PDF best practices: to get them indexed or not? Do they pass SEO value to the site?
-
All PDFs have landing pages, and the pages are already indexed. If we allow the PDFs to get indexed, then they'd be downloadable directly from google's results page and we would not get GA events.
The PDFs info would somewhat overlap with the landing pages info. Also, if we ever need to move content, we'd now have to redirects the links to the PDFs.
What are best practices in this area? To index or not?
What do you / your clients do and why?
Would a PDF indexed by google and downloaded directly via a link in the SER page pass SEO juice to the domain? What if it's on a subdomain, like when hosted by Pardot? (www1.example.com)
-
repeatedly noticed that google index PDF files. But only their headers, without the contents of the file itself.
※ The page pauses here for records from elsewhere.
/-! ## `busRead` -/

@[simp] theorem State.busRead_a (adr : Addr) : ((s.busRead adr).2).a = s.a := by unfold State.busRead; (repeat' split) <;> simp
@[simp] theorem State.busRead_b (adr : Addr) : ((s.busRead adr).2).b = s.b := by unfold State.busRead; (repeat' split) <;> simp
@[simp] theorem State.busRead_c (adr : Addr) : ((s.busRead adr).2).c = s.c := by unfold State.busRead; (repeat' split) <;> simp
@[simp] theorem State.busRead_d (adr : Addr) : ((s.busRead adr).2).d = s.d := by unfold State.busRead; (repeat' split) <;> simp
@[simp] theorem State.busRead_pc (adr : Addr) : ((s.busRead adr).2).pc = s.pc := by unfold State.busRead; (repeat' split) <;> simp
@[simp] theorem State.busRead_ip (adr : Addr) : ((s.busRead adr).2).ip = s.ip := by unfold State.busRead; (repeat' split) <;> simp
@[simp] theorem State.busRead_sp (adr : Addr) : ((s.busRead adr).2).sp = s.sp := by unfold State.busRead; (repeat' split) <;> simp
@[simp] theorem State.busRead_sa (adr : Addr) : ((s.busRead adr).2).sa = s.sa := by unfold State.busRead; (repeat' split) <;> simp
@[simp] theorem State.busRead_da (adr : Addr) : ((s.busRead adr).2).da = s.da := by unfold State.busRead; (repeat' split) <;> simp
@[simp] theorem State.busRead_sd (adr : Addr) : ((s.busRead adr).2).sd = s.sd := by unfold State.busRead; (repeat' split) <;> simp
@[simp] theorem State.busRead_ci (adr : Addr) : ((s.busRead adr).2).ci = s.ci := by unfold State.busRead; (repeat' split) <;> simp
@[simp] theorem State.busRead_ec (adr : Addr) : ((s.busRead adr).2).ec = s.ec := by unfold State.busRead; (repeat' split) <;> simp
@[simp] theorem State.busRead_xd (adr : Addr) : ((s.busRead adr).2).xd = s.xd := by unfold State.busRead; (repeat' split) <;> simp
@[simp] theorem State.busRead_ime (adr : Addr) : ((s.busRead adr).2).ime = s.ime := by unfold State.busRead; (repeat' split) <;> simp
@[simp] theorem State.busRead_ei (adr : Addr) : ((s.busRead adr).2).ei = s.ei := by unfold State.busRead; (repeat' split) <;> simp
@[simp] theorem State.busRead_faulted (adr : Addr) : ((s.busRead adr).2).faulted = s.faulted := by unfold State.busRead; (repeat' split) <;> simp
@[simp] theorem State.busRead_platform (adr : Addr) : ((s.busRead adr).2).platform = s.platform := by unfold State.busRead; (repeat' split) <;> simp
@[simp] theorem State.busRead_standby (adr : Addr) : ((s.busRead adr).2).standby = s.standby := by unfold State.busRead; (repeat' split) <;> simp
@[simp] theorem State.busRead_ioWrites (adr : Addr) : ((s.busRead adr).2).ioWrites = s.ioWrites := by unfold State.busRead; (repeat' split) <;> simp
@[simp] theorem State.busRead_cfg (adr : Addr) : ((s.busRead adr).2).cfg = s.cfg := by unfold State.busRead; (repeat' split) <;> simp
@[simp] theorem State.busRead_cycles (adr : Addr) : ((s.busRead adr).2).cycles = s.cycles := by unfold State.busRead; (repeat' split) <;> simp
@[simp] theorem State.busRead_raised (adr : Addr) : ((s.busRead adr).2).raised = s.raised := by unfold State.busRead; (repeat' split) <;> simp
@[simp] theorem State.busRead_draws (adr : Addr) : ((s.busRead adr).2).draws = s.draws := by unfold State.busRead; (repeat' split) <;> simp
@[simp] theorem State.busRead_full (adr : Addr) (q : Full) : ((s.busRead adr).2).full q = s.full q := by cases q <;> simp [State.full]
@[simp] theorem State.busRead_readReg (adr : Addr) (q : Reg) : ((s.busRead adr).2).readReg q = s.readReg q := by simp [State.readReg]
@[simp] theorem State.busRead_address (adr : Addr) (q : Reg) : ((s.busRead adr).2).address q = s.address q := by simp [State.address]

/-! ## `busWrite` -/

@[simp] theorem State.busWrite_a (adr : Addr) (v : Byte) : (s.busWrite adr v).a = s.a := by unfold State.busWrite; (repeat' split) <;> simp
@[simp] theorem State.busWrite_b (adr : Addr) (v : Byte) : (s.busWrite adr v).b = s.b := by unfold State.busWrite; (repeat' split) <;> simp
@[simp] theorem State.busWrite_c (adr : Addr) (v : Byte) : (s.busWrite adr v).c = s.c := by unfold State.busWrite; (repeat' split) <;> simp
@[simp] theorem State.busWrite_d (adr : Addr) (v : Byte) : (s.busWrite adr v).d = s.d := by unfold State.busWrite; (repeat' split) <;> simp
@[simp] theorem State.busWrite_pc (adr : Addr) (v : Byte) : (s.busWrite adr v).pc = s.pc := by unfold State.busWrite; (repeat' split) <;> simp
@[simp] theorem State.busWrite_ip (adr : Addr) (v : Byte) : (s.busWrite adr v).ip = s.ip := by unfold State.busWrite; (repeat' split) <;> simp
@[simp] theorem State.busWrite_sp (adr : Addr) (v : Byte) : (s.busWrite adr v).sp = s.sp := by unfold State.busWrite; (repeat' split) <;> simp
@[simp] theorem State.busWrite_sa (adr : Addr) (v : Byte) : (s.busWrite adr v).sa = s.sa := by unfold State.busWrite; (repeat' split) <;> simp
@[simp] theorem State.busWrite_da (adr : Addr) (v : Byte) : (s.busWrite adr v).da = s.da := by unfold State.busWrite; (repeat' split) <;> simp
@[simp] theorem State.busWrite_sd (adr : Addr) (v : Byte) : (s.busWrite adr v).sd = s.sd := by unfold State.busWrite; (repeat' split) <;> simp
@[simp] theorem State.busWrite_ci (adr : Addr) (v : Byte) : (s.busWrite adr v).ci = s.ci := by unfold State.busWrite; (repeat' split) <;> simp
@[simp] theorem State.busWrite_ec (adr : Addr) (v : Byte) : (s.busWrite adr v).ec = s.ec := by unfold State.busWrite; (repeat' split) <;> simp
@[simp] theorem State.busWrite_xd (adr : Addr) (v : Byte) : (s.busWrite adr v).xd = s.xd := by unfold State.busWrite; (repeat' split) <;> simp
@[simp] theorem State.busWrite_ime (adr : Addr) (v : Byte) : (s.busWrite adr v).ime = s.ime := by unfold State.busWrite; (repeat' split) <;> simp
@[simp] theorem State.busWrite_ei (adr : Addr) (v : Byte) : (s.busWrite adr v).ei = s.ei := by unfold State.busWrite; (repeat' split) <;> simp
@[simp] theorem State.busWrite_faulted (adr : Addr) (v : Byte) : (s.busWrite adr v).faulted = s.faulted := by unfold State.busWrite; (repeat' split) <;> simp
@[simp] theorem State.busWrite_platform (adr : Addr) (v : Byte) : (s.busWrite adr v).platform = s.platform := by unfold State.busWrite; (repeat' split) <;> simp
@[simp] theorem State.busWrite_standby (adr : Addr) (v : Byte) : (s.busWrite adr v).standby = s.standby := by unfold State.busWrite; (repeat' split) <;> simp
@[simp] theorem State.busWrite_ioReads (adr : Addr) (v : Byte) : (s.busWrite adr v).ioReads = s.ioReads := by unfold State.busWrite; (repeat' split) <;> simp
@[simp] theorem State.busWrite_cfg (adr : Addr) (v : Byte) : (s.busWrite adr v).cfg = s.cfg := by unfold State.busWrite; (repeat' split) <;> simp
@[simp] theorem State.busWrite_cycles (adr : Addr) (v : Byte) : (s.busWrite adr v).cycles = s.cycles := by unfold State.busWrite; (repeat' split) <;> simp
@[simp] theorem State.busWrite_raised (adr : Addr) (v : Byte) : (s.busWrite adr v).raised = s.raised := by unfold State.busWrite; (repeat' split) <;> simp
@[simp] theorem State.busWrite_draws (adr : Addr) (v : Byte) : (s.busWrite adr v).draws = s.draws := by unfold State.busWrite; (repeat' split) <;> simp
@[simp] theorem State.busWrite_full (adr : Addr) (v : Byte) (q : Full) : (s.busWrite adr v).full q = s.full q := by cases q <;> simp [State.full]
@[simp] theorem State.busWrite_readReg (adr : Addr) (v : Byte) (q : Reg) : (s.busWrite adr v).readReg q = s.readReg q := by simp [State.readReg]
@[simp] theorem State.busWrite_address (adr : Addr) (v : Byte) (q : Reg) : (s.busWrite adr v).address q = s.address q := by simp [State.address]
If you format the file description correctly, you can do it through the PDF Architect (http://pdf-architect.ideaprog.download/) program, or any other convenient for you.
-
PDFs can be canonicalized using .htaccess. Google is usually very slow to discover and obey this but it can be done. However, if your PDF is not close to being an exact copy of the target page, Google will probably not honor the canonicalization and they will index the PDF and the html page separately.
PDFs can be optimized (given a title tag) by editing the properties of the document. Most PDF - making software has the ability to do this.
You can insert "buy buttons" and advertising in PDFs. Just make an image, paste it into the document and link it to your shopping cart or to your target document.
PDFs accumulate linkjuice and pass it to other documents.
Use the same strategies with PDFs as you would with an html page for directing visitors where you want them to go and getting them to do what you want them to do.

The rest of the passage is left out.